И старики тут тебе, и детки, и молодые — все вповалку, кто на полатях, кто на печи, кто на лавке, а кто и под лавкой. Ну летом, значит, сеновал, конечно же, либо сени, либо пристроечка какая, а зимой что, думаешь, поголубиться не хотелось? Не боись, не отмораживали. А когда голубиться? С вечера ждать — терпежу не хватит: деды бессонные кряхтят, старухи любопытничают, да и девки, чего уж греха-то таить, сильно всегда прислушивались к этому, значит, моменту, по себе помню. Ну и чего мужику с бабой собственной делать? А ничего: погладил чуток, чтоб не распыхтелась особо, и на боковую. Зато уж на зорьке — твоя, баба, воля. На зорьке все дрыхнут, бог так велит, а матерь божья бабу подталкивает: жмись, говорит, дура, твой часок! И жались. Потому и вставали раным-рано, и веселые все были, огонь в глазу, и работа в руках горела. А теперь места много, мужиков мало, и бабы совсем разленились. И церкву опять же закрыли, спешить некуда, а в поле не опоздаешь: хоть ходи, хоть не ходи — все едино хрень на трудодень и хвощ на трудонощь.
Анисья и церковь поминала всегда не в религиозном, а все в том же моральном ряду. Если бы в Красногорье не закрыли церковь, она бы, возможно, и пристрастилась бы к ней, но ближняя действующая церковь оказалась для нее практически недосягаемой, а потому и вопрос с Богом носил у Анисьи деловой характер: она ему жаловалась, как высшей инстанции, чтобы принял меры и прекратил безобразия.
— Луга позапускали, позакустили, позасорили, и куды ты, Господи, глядишь? Раньше, бывало, сено — главное дело. Есть сено — есть скотина, а хлебушек и на мясо прикупить можно. А теперь одно разорение, косить нечего, скота нет, а ты дозволяешь. Нехорошо серчать: ну, погорячились мы насчет тебя, ну, обидели — дак ведь те, кто обижал, тех давно либо немцы, либо свои в землю уложили по твоему же, поди, пособлению, а зачем же на молодых бочку-то катить? Пора бы уж и прощать научиться, это не дело, понимаешь.

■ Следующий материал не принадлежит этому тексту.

-- ==== Sys2Proof/Tests/Slice0.lean ====
section
/-! SUPPORT. Tests and witnesses. Expected values come from spec/95_test_vectors.md and from the rules of spec/ named
beside them. -/

namespace Sys2Proof.Tests

open Sys2Proof Sys2Proof.Machine

/-! ### Helpers -/

/-- The reset state of the vectors: default table, no program, no input. -/
def start : State := State.start ⟨[], ⟨[], .ended⟩, defaultLegalModes⟩

/-- A state with something in every space. -/
def busy : State :=
  { start with
    regs := ⟨0x0005, 0x0010, 0xFFFF, 0x8000, 0x0001⟩
    mem := [(0x0010, 0x0077), (0xFFFF, 0x00FF)]
    stack := [0x0001, 0x0002]
    par := ⟨[], ⟨[0x0041], .ended⟩, defaultLegalModes⟩ }

/-- The state with `w` as the program. -/
def holding (w : InstrWord) (s : State) : State :=
  { s with par := { s.par with prog := [w] } }

/-- One step with `w` as the program. -/
def run1 (w : InstrWord) (s : State) : Option State := nextState? (step (holding w s))

/-- The start state with A. -/
def withA (a : Word) : State := { start with regs := ⟨a, 0, 0, 0, 0⟩ }

/-- The start state with A and B. -/
def withAB (a b : Word) : State := { start with regs := ⟨a, b, 0, 0, 0⟩ }

/-- The state with the Carry flag set. -/
def carrySet (s : State) : State := { s with flags := ⟨false, true, false⟩ }

/-- A table that lets every opcode have every mode. -/
def openTable : LegalModes := Opcode.all.map fun op => ⟨op, anyMode⟩

/-! ### Decoding: every constructor by a word written out from 30_encoding.md R51 to R53 -/

theorem test_decode_words_01_to_07 :
    ∀ row ∈ [((0b000001_00_0000000000000000 : InstrWord), Instr.halt .immediate 0),
      (0b000010_00_0000000000000101, .load .immediate 5), (0b000011_11_0000000100000000, .store .direct 0x0100),
      (0b000100_10_0000000000000010, .add .indirect 2), (0b000101_01_0000000000000001, .sub .register 1),
      (0b000110_01_0000000000000010, .inc .register 2), (0b000111_11_1111111111111111, .dec .direct 0xFFFF)],
    decode row.1 = .ok row.2 := by decide

theorem test_decode_words_08_to_0E :
    ∀ row ∈ [((0b001000_00_0000111100001111 : InstrWord), Instr.xor .immediate 0x0F0F),
      (0b001001_00_1111000000000000, .and .immediate 0xF000), (0b001010_10_0000000000000010, .or .indirect 2),
      (0b001011_01_0000000000000010, .not .register 2), (0b001100_01_0000000000000010, .shl .register 2),
      (0b001101_11_0000000100000000, .shr .direct 0x0100), (0b001110_00_0000000000000000, .nop .immediate 0)],
    decode row.1 = .ok row.2 := by decide

theorem test_decode_words_0F_to_15 :
    ∀ row ∈ [((0b001111_01_0000000000000010 : InstrWord), Instr.push .register 2),
      (0b010000_01_0000000000000011, .pop .register 3), (0b010001_00_0000000001100001, .cmp .immediate 0x0061),
      (0b010010_00_0000000000010010, .jmp .immediate 0x0012), (0b010011_00_0000000000000110, .jz .immediate 6),
      (0b010100_00_0000000000000110, .jnz .immediate 6), (0b010101_00_0000000000001001, .jc .immediate 9)],
    decode row.1 = .ok row.2 := by decide

theorem test_decode_words_16_to_1C :
    ∀ row ∈ [((0b010110_00_0000000000001001 : InstrWord), Instr.jnc .immediate 9),
      (0b010111_00_0000000000001111, .ja .immediate 15), (0b011000_00_0000000000001111, .jae .immediate 15),
      (0b011001_00_0000000000001111, .jb .immediate 15), (0b011010_00_0000000000001111, .jbe .immediate 15),
      (0b011011_10_0000000000000010, .read .indirect 2), (0b011100_01_0000000000000001, .print .register 1)],
    decode row.1 = .ok row.2 := by decide

theorem test_decode_refuses_unmapped_opcodes :
    [(0x000000 : InstrWord), 0x740000, 0xFC0000, 0xFFFFFF].map decode =
      List.replicate 4 (.error .illegalOpcode) := by decide

theorem test_encode_as_in_R67 :
    ∀ row ∈ [((0x080005 : InstrWord), Instr.load .immediate 5), (0x100003, .add .immediate 3), (0x040000, .halt .immediate 0),
      (0x0F0100, .store .direct 0x0100), (0x710001, .print .register 1)], encode row.2 = row.1 := by decide

theorem test_decodeTableWord_masks : decodeTableWord 24 0x3D0002 = some (.push .register 2) := by decide

/-! ### WellFormed: an ill-formed term for each check, which the check refuses -/

theorem test_modeLegal_refuses :
    ∀ i ∈ [Instr.store .immediate 5, .pop .immediate 1, .read .immediate 0, .shl .immediate 2, .shr .immediate 2]
      ++ [.halt .register 1, .nop .indirect 1, .jmp .direct 6, .jbe .register 1],
    i.modeLegal defaultLegalModes = false ∧ i.wf = false := by decide

theorem test_registerNamed_refuses :
    ∀ i ∈ [Instr.load .register 0, .load .register 6, .add .indirect 9, .store .register 0xFFFF],
    i.registerNamed = false ∧ i.wf = false := by decide

theorem test_operandUsed_refuses :
    ∀ i ∈ [Instr.halt .immediate 5, .nop .immediate 0xFFFF], i.operandUsed = false ∧ i.wf = false := by decide

theorem test_wfUnder_narrow_table :
    (Instr.push .immediate 1).wf = true ∧ (Instr.push .immediate 1).wfUnder narrowLegalModes = false := by decide

theorem test_wf_accepts_neighbours :
    ∀ i ∈ [Instr.halt .immediate 0, .nop .immediate 0, .store .register 5, .shl .register 2, .jmp .immediate 1, .load .register 5],
    i.wf = true := by decide

/-- 30_encoding.md R56: 38 of the 112 pairs are illegal, 74 legal. -/
theorem test_default_table_has_74_pairs :
    (Opcode.all.flatMap fun op => anyMode.filter (legalIn defaultLegalModes op)).length = 74 := by decide

/-- 93_implementation_defined.md G3: 65 legal of 112. -/
theorem test_narrow_table_has_65_pairs :
    (Opcode.all.flatMap fun op => anyMode.filter (legalIn narrowLegalModes op)).length = 65 := by decide

/-! ### One step of each instruction, from the vectors of 95_test_vectors.md -/

theorem test_load_indirect_through_a :
    (run1 0x0A0001 { withA 0x0010 with mem := [(0x0010, 0x0099)] }).map (·.regs.a) = some 0x0099 := by decide
theorem test_load_zero_sets_no_flag :
    (run1 0x080000 (withA 5)).map (fun t => (t.regs.a, t.flags.zero)) = some (0, false) := by decide
theorem test_store_indirect_top_of_memory :
    (run1 0x0E0002 (withAB 7 0xFFFF)).map (·.mem) = some [(0xFFFF, 7)] := by decide
theorem test_store_indirect_through_a :
    (run1 0x0E0001 (withA 0x0022)).map (·.memRead 0x0022) = some 0x0022 := by decide
theorem test_push_appends : (run1 0x3C00FF { start with stack := [1] }).map (·.stack) = some [1, 0x00FF] := by decide
theorem test_push_unmapped_cell : (run1 0x3F0010 start).map (·.stack) = some [0] := by decide
theorem test_pop_takes_newest :
    (run1 0x410003 { start with stack := [1, 2] }).map (fun t => (t.regs.c, t.stack)) = some (2, [1]) := by decide
theorem test_pop_empty_after_register_check :
    (run1 0x410009 start).map (·.run) = some (.faulted .unknownRegister 3 0 0x410009) := by decide
theorem test_add_wraps :
    (run1 0x100001 (withA 0xFFFF)).map (fun t => (t.regs.a, t.flags)) = some (0, ⟨true, true, false⟩) := by decide
theorem test_add_a_to_itself :
    (run1 0x110001 (withA 0xC001)).map (fun t => (t.regs.a, t.flags)) = some (0x8002, ⟨false, true, true⟩) := by decide
theorem test_sub_zero_clears_carry :
    (run1 0x140000 (carrySet (withA 0x1234))).map (fun t => (t.regs.a, t.flags)) =
      some (0x1234, ⟨false, false, false⟩) := by decide
theorem test_sub_8000 :
    (run1 0x148000 (withA 0x8000)).map (fun t => (t.regs.a, t.flags)) = some (0, ⟨true, true, false⟩) := by decide
theorem test_inc_indirect_keeps_register :
    (run1 0x1A0002 { withAB 0 0x0100 with mem := [(0x0100, 0x00FF)] }).map (fun t => (t.mem, t.regs.b)) =
      some ([(0x0100, 0x0100)], 0x0100) := by decide
theorem test_inc_immediate_sets_flags_only :
    run1 0x18FFFF start = some { holding 0x18FFFF start with flags := ⟨true, true, false⟩, pc := 1 } := by decide
theorem test_dec_unmapped_cell :
    (run1 0x1F0100 start).map (fun t => (t.mem, t.flags)) = some ([(0x0100, 0xFFFF)], ⟨false, false, true⟩) := by decide
theorem test_dec_to_zero_unlists_cell :
    (run1 0x1F0100 { start with mem := [(0x0100, 1)] }).map (fun t => (t.mem, t.flags)) =
      some ([], ⟨true, true, false⟩) := by decide
theorem test_xor_keeps_carry :
    (run1 0x210001 (carrySet (withA 0xBEEF))).map (fun t => (t.regs.a, t.flags)) = some (0, ⟨true, true, false⟩) := by decide
theorem test_and_sign :
    (run1 0x24F000 (withA 0x8F0F)).map (fun t => (t.regs.a, t.flags)) = some (0x8000, ⟨false, false, true⟩) := by decide
theorem test_or_indirect :
    (run1 0x2A0002 { withAB 0x00F0 0x0020 with mem := [(0x0020, 0x0F00)] }).map (·.regs.a) = some 0x0FF0 := by decide
theorem test_not_writes_a_not_b :
    (run1 0x2D0002 (carrySet (withAB 0x1111 0x00FF))).map (fun t => (t.regs.a, t.regs.b, t.flags)) =
      some (0xFF00, 0x00FF, ⟨false, true, true⟩) := by decide
theorem test_shl_clears_carry :
    (run1 0x310002 (carrySet (withAB 0 0x4000))).map (fun t => (t.regs.b, t.flags)) =
      some (0x8000, ⟨false, false, true⟩) := by decide
theorem test_shl_top_bit :
    (run1 0x310002 (withAB 0 0x8000)).map (fun t => (t.regs.b, t.flags)) = some (0, ⟨true, true, false⟩) := by decide
theorem test_shr_keeps_carry :
    (run1 0x350002 (carrySet (withAB 0 1))).map (fun t => (t.regs.b, t.flags)) = some (0, ⟨true, true, false⟩) := by decide
theorem test_shr_clears_sign :
    (run1 0x350002 { withAB 0 0x8001 with flags := ⟨false, false, true⟩ }).map (fun t => (t.regs.b, t.flags)) =
      some (0x4000, ⟨false, false, false⟩) := by decide
theorem test_cmp_far_apart :
    (run1 0x440001 (withA 0x9000)).map (fun t => (t.regs.a, t.flags)) = some (0x9000, ⟨false, true, true⟩) := by decide
theorem test_cmp_ffff :
    (run1 0x44FFFF start).map (·.flags) = some ⟨false, false, false⟩ := by decide

/-- V-JUMP: each jump at index 0 with operand 000F, over the flags `---`, `--C`, `Z--`, `Z-C`, `-S-`, `-SC`. -/
def jumpRow (w : InstrWord) : List (Option Nat) :=
  [⟨false, false, false⟩, ⟨false, true, false⟩, ⟨true, false, false⟩, ⟨true, true, false⟩, ⟨false, false, true⟩,
    ⟨false, true, true⟩].map fun f => (run1 w { start with flags := f }).map (·.pc)

theorem test_jmp_row : jumpRow 0x48000F = [5, 5, 5, 5, 5, 5].map some := by decide
theorem test_jz_row : jumpRow 0x4C000F = [1, 1, 5, 5, 1, 1].map some := by decide
theorem test_jnz_row : jumpRow 0x50000F = [5, 5, 1, 1, 5, 5].map some := by decide
theorem test_jc_row : jumpRow 0x54000F = [1, 5, 1, 5, 1, 5].map some := by decide
theorem test_jnc_row : jumpRow 0x58000F = [5, 1, 5, 1, 5, 1].map some := by decide
theorem test_ja_row : jumpRow 0x5C000F = [5, 5, 1, 1, 1, 1].map some := by decide
theorem test_jae_row : jumpRow 0x60000F = [5, 5, 5, 5, 1, 1].map some := by decide
theorem test_jb_row : jumpRow 0x64000F = [1, 1, 1, 1, 5, 5].map some := by decide
theorem test_jbe_row : jumpRow 0x68000F = [1, 1, 5, 5, 5, 5].map some := by decide
theorem test_jumpTarget_rounds_down :
    [0x0000, 0x0002, 0x0003, 0x0008, 0x0012, 0xFFFD, 0xFFFF].map jumpTarget = [0, 0, 1, 2, 6, 21844, 21845] := by decide

theorem test_halt_junk_operand :
    (run1 0x041234 start).map (fun t => (t.pc, t.run)) = some (1, .halted) := by decide
theorem test_nop : run1 0x380000 busy = some { holding 0x380000 busy with pc := 1 } := by decide
theorem test_read_indirect :
    (run1 0x6E0002 busy).map (fun t => (t.memRead 0x0010, t.inpos)) = some (0x0041, 1) := by decide
theorem test_read_checks_before_consuming :
    (run1 0x6D0000 busy).map (fun t => (t.run, t.inpos)) =
      some (.faulted .unknownRegister 3 0 0x6D0000, 0) := by decide
theorem test_print_direct : (run1 0x730010 busy).map (·.out) = some [0x0077] := by decide
theorem test_print_ffff : (run1 0x70FFFF start).map (·.out) = some [0xFFFF] := by decide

Трудно, конечно, понять, как размышляла Анисья, но, судя по всему, способ ее размышлений носил все тот же обостренно полемический характер, что и способ общения с окружающими. Она не анализировала, не пыталась обобщать, как то делала баба Лера, — она спорила сама с собой или — что чаще — с Богом, поскольку все вокруг было его хозяйством, которое он запустил, обидевшись на русский народ. Поэтому она часто бормотала какие-то не совсем связные обрывки, сердито хмурилась, улыбалась или несогласно трясла остатками пегой гривы своей — это все были чисто внешние проявления происходящего в ней сложного процесса осмысления окружающего мира. Как ни странно, а мир этот, отринувший когда-то ее от себя, был для Анисьи очень дорог и важен; она не обижалась на него, не припоминала ему обид — все это она взвалила на бога и тем самым спасла свою душу от злобы и ненависти, а себе оставила беспокойство за людей, живой отклик и почти материнскую ответственность за все, бессознательно и в этом повторяя свою дорогую «сестричку-каторгу».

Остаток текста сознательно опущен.